-
Notifications
You must be signed in to change notification settings - Fork 458
Description
TODO: Fix the 28-bit limit on CIGAR length size in the internal memory structures.
While we have no immediate plans to support reads several Gb long, we do support references this long now.
However exome or tRNA style alignments (eg tophat) can produce long reference alignments by the addition of huge N ref-skip ops. Such alignments would be rare to be over 1Gb in genuine cases, but there is always room for badly mapped data and errors, plus there is potential for this to happen with circular genomes.
An example:
@SQ SN:LONG LN:8000000000
SRR065390.14978392 16 LONG 2 1 27M7000000000N73M * 0 0 CCTAGCCCTAACCCTAACCCTAACCCTAGCCTAAGCCTAAGCCTAAGCCTAAGCCTAAGCCTAAGCCTAAGCCTAAGCCTAAGCCTAAGCCTAAGCCTAA #############################@B?8B?BA@@DDBCDDCBC@CDCDCCCCCCCCCCCCCCCCCCCCCCCCCCCCCCCCCCCCCCCCCCCCCCC
Samtools currently states:
$ samtools view ~/tmp/long.sam
[E::sam_parse1] numeric value out of allowed range
[W::sam_read1] Parse error at line 2
[main_samview] truncated file.
We can try chopping it up, but even 1000000000N1000000000N1000000000N1000000000N1000000000N1000000000N1000000000N doesn't work due to the 28-bit size limit in BAM's cigar handling.
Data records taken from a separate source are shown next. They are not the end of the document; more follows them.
-- ==== Sys2Proof/Machine/Memory.lean ====
section
/-! DEFINITION. The memory majors 0x80 to 0x8D (R201 to R220): loads and stores, atomics, fences, prefetch, cache control, the
ordered clock and `WAITC`. -/

namespace Sys2Proof.Machine

/-! Addresses and checks (R201, R205). -/

/-- The effective address of a lane: a generic base, or an own-scratchpad base. -/
def Ctx.ea (c : Ctx) (gen : Bool) (a b : Opnd) (l : Nat) : Nat :=
  if gen then (c.rd64 0 a false l + (c.rd 1 b l).signExtend 64).toNat
  else (localAddr (c.rd 0 a l + c.rd 1 b l).toNat).toNat

/-- An access of a lane that passed the checks: lane, address, place. -/
abbrev Acc := Nat × Nat × Target

/-- A failed check: cause, address, lane. -/
abbrev AccFail := Nat × Nat × Nat

/-- Of two failures the first in R205's order stands, and of one cause the lower lane. -/
def worseFail (o : Option AccFail) (f : AccFail) : Option AccFail :=
  match o with
  | none => some f
  | some g => if causeRank f.1 < causeRank g.1 then some f else some g

/-- Each lane's place, or its cause. `extra` is what the instruction checks of a place after its translation. -/
def Ctx.resolveLanes (c : Ctx) (ls : List Nat) (ea : Nat → Nat) (n need : Nat) (extra : Nat → Target → Option Nat) :
    List (Nat × Nat × Except Nat Target) :=
  ls.map fun l =>
    (l, ea l,
      match resolve c.e.s c.e.la.hdr c.e.blk c.e.la.ctx (ea l) n need with
      | .error k => .error k
      | .ok tg =>
        match extra (ea l) tg with
        | some k => .error k
        | none => .ok tg)

/-- The failure that stands among lanes, causes in `skip` left out. -/
def firstBad (l : List (Nat × Nat × Except Nat Target)) (skip : List Nat) : Option AccFail :=
  l.foldl (fun o r =>
    match r.2.2 with
    | .error k => if skip.contains k then o else worseFail o (k, r.2.1, r.1)
    | .ok _ => o) none

/-- The lanes that passed. -/
def goodAccs (l : List (Nat × Nat × Except Nat Target)) : List Acc :=
  l.filterMap fun r =>
    match r.2.2 with
    | .ok tg => some (r.1, r.2.1, tg)
    | .error _ => none

/-- A failure as an instruction ends with it (R205, R251). -/
def failRes (f : AccFail) : Res :=
  if f.1 = cXLATE then .miss (w64 f.2.1) f.2.2 else .trap f.1 (w64 f.2.1) f.2.2

/-- Some memory or scratchpad unit carries poison. -/
def anyPoison (s : State) : Bool :=
  !s.mpoison.isEmpty || s.lines.any (fun c => c.poison) || s.blocks.any fun b => !b.spoison.isEmpty

/-- A place read into registers carries poison (R205, R272, R463). -/
def Ctx.poisonAt (c : Ctx) (n : Nat) (ea : Nat) (tg : Target) : Option Nat :=
  if anyPoison c.e.s && placePoison c.e.s c.e.blk c.e.la ea tg n then some cPOISON else none

/-- Poison at a location's home, where an atomic is performed (R212, R215). -/
def Ctx.homePoison (c : Ctx) (n : Nat) (tg : Target) : Bool :=
  match tg with
  | .scr bid off => (c.e.s.block? bid).any fun b => scratchPoison b off n
  | .mem _ p => if c.e.station then c.e.s.mpoison.contains p.line else (homeLine c.e.s p).2
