def dimOf (m : Memory) (k : Nat) : Dim :=
  let o := 32 + 16 * k
  ⟨numAt m o 4, sxNum 40 (numAt m (o + 4) 5), sxNum 40 (numAt m (o + 9) 5), sxNum 16 (numAt m (o + 14) 2)⟩

def tensorOf (m : Memory) : Tensor :=
  let nd := numAt m 17 1
  let fl := numAt m 18 2
  { src := numAt m 0 8, dst := numAt m 8 8, esz := numAt m 16 1, ndim := nd, z := fl.testBit 0, cb := fl.testBit 1, tag := numAt m 20 4,
    pad := numAt m 24 8, dims := (List.range (min nd 6)).map (dimOf m),
    zeros := fl / 4 + ((List.range 6).filter fun k => nd ≤ k).foldl (fun a k => a + numAt m (32 + 16 * k) 16) 0 }

/-- Element bytes and alignment (R276). -/
def elemBytes (esz : Nat) : Nat := if esz < 4 then 2 ^ esz else if esz = 4 then 16 else 4 * (esz - 3)
def elemAlign (esz : Nat) : Nat := if esz < 4 then 2 ^ esz else if esz = 4 then 8 else 4

def Tensor.total (t : Tensor) : Nat := t.dims.foldl (fun n d => n * d.ext) 1

/-- R277. -/
def Tensor.bad (t : Tensor) (mcast : Bool) : Bool :=
  t.zeros != 0 || t.ndim == 0 || decide (6 < t.ndim) || decide (12 ≤ t.esz)
    || decide (2 ^ 31 - 1 < t.total * elemBytes t.esz) || (mcast && t.cb)

/-- The inside indices of a dimension: first j and count. -/
def Dim.inside (d : Dim) : Int × Nat :=
  let lo := max 0 (-d.org)
  let hi := min (d.ext : Int) ((d.ext : Int) - d.org)
  (lo + d.org, (hi - lo).toNat)

/-- Lowest and highest offset of a footprint, from (first index, count, stride) of each dimension; none when empty. -/
def footprint (l : List (Int × Nat × Int)) (e : Nat) : Option (Int × Int) :=
  if l.any fun d => d.2.1 == 0 then none
  else
    let lo := l.foldl (fun a d => a + min (d.1 * d.2.2) ((d.1 + (d.2.1 : Int) - 1) * d.2.2)) 0
    let hi := l.foldl (fun a d => a + max (d.1 * d.2.2) ((d.1 + (d.2.1 : Int) - 1) * d.2.2)) 0
    some (lo, hi + e - 1)

def Tensor.srcDims (t : Tensor) : List (Int × Nat × Int) := t.dims.map fun d => (d.inside.1, d.inside.2, d.ss)
def Tensor.dstDims (t : Tensor) : List (Int × Nat × Int) := t.dims.map fun d => (0, d.ext, d.ds)

def wrap64 (v : Int) : Nat := wrapInt 64 v

/-- The first misaligned element address of a footprint, from its first element's offset. -/
def footAlign (base : Int) (l : List (Int × Nat × Int)) (al : Nat) : Option Nat :=
  if l.any fun d => d.2.1 == 0 then none
  else
    let first := l.foldl (fun a d => a + d.1 * d.2.2) base
    if first % (al : Int) ≠ 0 then some (wrap64 first)
    else (l.find? fun d => decide (2 ≤ d.2.1) && d.2.2 % (al : Int) != 0).map fun d => wrap64 (first + d.2.2)

/-- R282's window check of bytes lo to hi of generic addresses. -/
def footWindow (e : Env) (base : Int) (f : Option (Int × Int)) : Option (Nat × W64) :=
  match f with
  | none => none
  | some (lo, hi) =>
    let a := wrap64 (base + lo)
    let z := wrap64 (base + hi)
    if windowOf a then
      match resolveWindow e.s e.la.hdr e.blk a (hi - lo + 1).toNat with
      | .error k => some (k, w64 a)
      | .ok _ => none
    else if windowOf z then some (cSPWIN, w64 z)
    else none

/-- The checks of a buffer that a copy fills: block and descriptor, or SPWIN, ALIGN and CBUF in their places. -/
structure BufChk where
  spwin : Option (Nat × W64)
  align : Option (Nat × W64)
  cbuf : Option (Nat × W64)
  buf : Option (Nat × Nat × CBuf)
  deriving DecidableEq, Repr

def bufChk (e : Env) (addr : Nat) : BufChk :=
  match e.bufAt addr with
  | .error k => if k = cSPWIN then ⟨some (k, w64 addr), none, none, none⟩ else ⟨none, some (k, w64 addr), none, none⟩
  | .ok (bid, off) =>
    match (e.s.block? bid).bind fun b => getCb b off with
    | some c => ⟨none, none, none, some (bid, off, c)⟩
    | none => ⟨none, none, some (cCBUF, w64 addr), none⟩

def noBuf : BufChk := ⟨none, none, none, none⟩

/-- The checks of a barrier operand, a generic address. -/
def barSpwin (e : Env) (bar : Option Nat) : Option (Nat × W64) :=
  bar.bind fun a => match e.objAt a with
    | .error k => if k = cSPWIN then some (k, w64 a) else none
    | .ok _ => none
def barAlign (e : Env) (bar : Option Nat) : Option (Nat × W64) :=
  bar.bind fun a => match e.objAt a with
    | .error k => if k = cALIGN then some (k, w64 a) else none
    | .ok _ => none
The internals of htslib shouldn't be so wedded to the BAM on disk format and ought to be using more than 28-bits. The SAM parser at least can swallow this if we go below 28-bits. eg:
@SQ SN:LONG LN:8000000000
SRR065390.14978392 16 LONG 2 1 27M200000000N200000000N200000000N200000000N200000000N200000000N200000000N200000000N200000000N200000000N200000000N200000000N200000000N200000000N200000000N200000000N200000000N200000000N200000000N200000000N200000000N200000000N200000000N200000000N200000000N200000000N200000000N200000000N200000000N200000000N200000000N200000000N200000000N200000000N200000000N73M * 0 0 CCTAGCCCTAACCCTAACCCTAACCCTAGCCTAAGCCTAAGCCTAAGCCTAAGCCTAAGCCTAAGCCTAAGCCTAAGCCTAAGCCTAAGCCTAAGCCTAA #############################@B?8B?BA@@DDBCDDCBC@CDCDCCCCCCCCCCCCCCCCCCCCCCCCCCCCCCCCCCCCCCCCCCCCCCC
It can be written to BAM this way. Region queries pull this out OK. Also samtools mpileup -r LONG:7000000000-8000000000 ~/tmp/long3.bam works (after a suitably long pregnant pause).
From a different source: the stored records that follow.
/-- The least power of two at or above n. -/
def ceilPow2 (n : Nat) : Nat := ((List.range 33).map fun i => 2 ^ i).find? (fun p => n ≤ p) |>.getD (2 ^ 33)

def CNode.isResult (x : CNode) : Bool := (chdrOf x.hdr).result

/-- A partial received from a rank for a chunk. -/
def partialFrom (k : CollOpS) (c r : Nat) : Option CNode := k.nodes.find? fun x => x.chunk == c && x.rank == r && !x.isResult

/-- The climb from a rank's subtree (R409): it folds right siblings until it meets a left one, or the root. -/
def climb (e : CollEnv) (c : Nat) : Nat → CollAcc × CNode → (CollAcc × CNode) × Climb
  | 0, a => (a, .wait)
  | fuel + 1, ((s, k), x) =>
    let w := 2 ^ x.rank
    let i := e.g.lbase / w
    if ceilPow2 e.g.nleaf ≤ w then (((s, k), x), .top)
    else if i % 2 = 1 then (((s, k), x), .up (ownerOf e.subs ((i - 1) * w)))
    else
      let sib := (i + 1) * w
      if e.g.nleaf ≤ sib ∨ x.els.isNone then climb e c fuel ((s, k), { x with rank := x.rank + 1 })
      else
        let r := ownerOf e.subs sib
        match partialFrom k c r with
        | none => (((s, k), x), .wait)
        | some y =>
          let (s, x) := foldNode e s x y
          climb e c fuel ((s, { k with folded := k.folded ++ [(c, r)] }), { x with rank := x.rank + 1 })

/-- The accumulator's folding (R410): arrivals in order, until every rank's is in or one failed. -/
def accumulate (e : CollEnv) (c : Nat) : Nat → CollAcc × CNode → (CollAcc × CNode) × Climb
  | 0, a => (a, .wait)
  | fuel + 1, ((s, k), x) =>
    if e.g.myrank ≠ 0 then (((s, k), x), .up 0)
    else if x.els.isNone ∨ e.g.nranks ≤ (k.folded.filter fun f => f.1 == c).length + 1 then (((s, k), x), .top)
    else match k.nodes.find? fun y => y.chunk == c && !y.isResult && !k.folded.contains (c, y.rank) with
      | none => (((s, k), x), .wait)
      | some y =>
        let (s, x) := foldNode e s x y
        accumulate e c fuel ((s, { k with folded := k.folded ++ [(c, y.rank)] }), x)

/-- A chunk's value is final at this rank. -/
def takeFinal (e : CollEnv) (k : CollOpS) (c : Nat) (x : CNode) : CollOpS :=
  match x.els with
  | none => addFinal (addFailed k c) c none
  | some els =>
    let ton := closTonly (chdrOf x.hdr).closure
    { addFinal k c (some els) with degraded := k.degraded || (ton && e.g.nranks != 1) }

/-- A result received for a chunk is taken. -/
def awaitResult (e : CollEnv) (k : CollOpS) (c : Nat) : CollOpS :=
  match k.nodes.find? fun x => x.chunk == c && x.isResult with
  | some x => takeFinal e k c x
  | none => k

/-- The rank that a scattered chunk's value goes to. -/
def GDesc.target (g : GDesc) (c : Nat) : Nat := c % g.nranks

/-- Progress of one chunk of a reduction. -/
def reduceStep (e : CollEnv) (acc : CollAcc) (c : Nat) : CollAcc :=
  let (s, k) := acc
  let waits := k.op == .allred || e.g.target c == e.g.myrank
  if k.sent.contains c then (s, if waits then awaitResult e k c else addFinal k c none)
  else
    let x := (k.accs.find? fun x => x.chunk == c).getD (ownNode e k c)
    let go := if k.arrival then accumulate e c (e.g.nranks + 1) (acc, x) else climb e c 40 (acc, x)
    let (((s, k), x), dest) := go
    let k : CollOpS := { k with accs := k.accs.filter (fun y => y.chunk != c) ++ [x] }
    let k := if x.els.isNone then addFailed k c else k
    let red := k.folded.any fun f => f.1 == c
    match dest with
    | .wait => (s, k)
    | .up r =>
      let (s, k) := sendNode e x false red (s, { k with sent := k.sent ++ [c] }) r
      (s, if waits ∨ k.final.any (fun f => f.1 == c) then k else addFinal k c none)
    | .top =>
      let tos := if k.op = .allred then e.g.others else (e.g.others.filter fun r => r == e.g.target c)
      let (s, k) := tos.foldl (sendNode e x true red) (s, { k with sent := k.sent ++ [c] })
      if k.final.any fun f => f.1 == c then (s, k)
      else (s, if waits then takeFinal e k c x else addFinal k c none)

/-- Progress of one chunk of `.allg` or `.bcast`. -/
def moveStep (e : CollEnv) (acc : CollAcc) (c : Nat) : CollAcc :=
  let (s, k) := acc
  let src := if k.op = .allg then e.g.target c else e.g.root
  if src = e.g.myrank then
    let (s, k) := e.g.others.foldl (sendNode e (ownNode e k c) true false) (s, k)
    (s, if k.final.any fun f => f.1 == c then k else addFinal k c none)
  else (s, awaitResult e k c)

/-- The subtrees meet R409. -/
def partitionOk (g : GDesc) (subs : List (Nat × Nat)) : Bool :=
  let T := ceilPow2 g.nleaf
  let hi : Nat × Nat → Nat := fun p => p.1 + 2 ^ p.2
  let rec disjoint : List (Nat × Nat) → Bool
    | [] => true
    | p :: l => (l.all fun q => decide (hi p ≤ q.1) || decide (hi q ≤ p.1)) && disjoint l
  subs.all (fun p => decide (hi p ≤ T) && decide (p.1 < g.nleaf)) && disjoint subs
    && (subs.foldl (fun n p => n + (min (hi p) g.nleaf - p.1)) 0) == g.nleaf

/-- A rank has what it needs to move chunks: its rows read and every start message. -/
def collGoes (b : Block) (k : CollOpS) (g : GDesc) : Bool :=
  k.started && !(b.mat.queue.any fun o => o.id == k.id) && (List.range g.nranks).all fun r => k.starts.any fun p => p.1 == r

/-- Everything a rank can do on one operation. A difference between start messages is found as soon as one shows it (R408). -/
def collProgress (s : State) (b : Block) (la : Launch) (k : CollOpS) : State :=
  let g := gdescOf k.desc 0
  let differ := k.starts.any fun p => p.2.take 9 != (startVals k g).take 9
  if k.mismatch then s
  else if k.started && differ then s.modColl b.bid k.id fun k => { failAll k g with mismatch := true }
  else if !collGoes b k g || decide (g.chunks ≤ k.failed.length) then s
  else
    let vals : Nat → List Nat := fun r => ((k.starts.find? fun p => p.1 == r).map Prod.snd).getD []
    let all := (List.range g.nranks).map vals
    let subs := all.map fun v => (v.getD 9 0, v.getD 10 0)
    let bad := (k.op == .allred || k.op == .redsc) && !k.arrival && !partitionOk g subs
    if bad then s.modColl b.bid k.id fun k => { failAll k g with mismatch := true }
    else
      let e : CollEnv := ⟨b, la, g, subs⟩
      let open_ := (List.range g.chunks).filter fun c => !(k.final.any fun f => f.1 == c)
      let one : CollAcc → Nat → CollAcc := fun acc c =>
        match k.op with
        | .allred | .redsc => reduceStep e acc c
        | .allg | .bcast => moveStep e acc c
      let (s, k') := open_.foldl one (s, k)
      s.modColl b.bid k.id fun _ => k'

/-- What a block's collectives do at once: those whose last team has issued start, and those that can go on do. -/
def collBlock (s : State) (bid : Nat) : State :=
  match s.block? bid with
  | none => s
  | some b =>
    match s.launch? b.q b.lseq with
    | none => s
    | some la =>
      let s := b.colls.foldl (fun s k =>
        match s.block? bid, s.launch? b.q b.lseq with
        | some b, some la => if !k.started && engineRuns la b && allIssuedColl b k then collStart s b la k else s
        | _, _ => s) s
      match s.block? bid with
      | none => s
      | some b => b.colls.foldl (fun s k =>
          match s.block? bid with
          | some b => collProgress s b la k
          | none => s) s

/-- The pass over every block, saved ones too where something can change (R415). -/
def collPass (s : State) : State :=
  let s := (s.blocks.filter fun b => !b.colls.isEmpty).foldl (fun s b => collBlock s b.bid) s
  (s.saved.filter fun v => v.blk.colls.any fun k => k.started).foldl (fun s v =>
    let t := collBlock { s with blocks := v.blk :: s.blocks } v.blk.bid
    if (t.block? v.blk.bid).any fun b => b.colls != v.blk.colls then atBlock s v.blk.bid fun s => collBlock s v.blk.bid else s) s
There are issues with the CRAM decoder though:
$ samtools view ~/tmp/long3.cram
SRR065390.14978392 16 LONG 2 1 27M20678144N73M * 0 0 CCTAGCCCTAACCCTAACCCTAACCCTAGCCTAAGCCTAAGCCTAAGCCTAAGCCTAAGCCTAAGCCTAAGCCTAAGCCTAAGCCTAAGCCTAAGCCTAA #############################@B?8B?BA@@DDBCDDCBC@CDCDCCCCCCCCCCCCCCCCCCCCCCCCCCCCCCCCCCCCCCCCCCCCCCC
I think this is actually the same bug in a different guise. CRAM is combining multiple neighbouring op codes together, but in doing so is overflowing the internal 28-bit limit.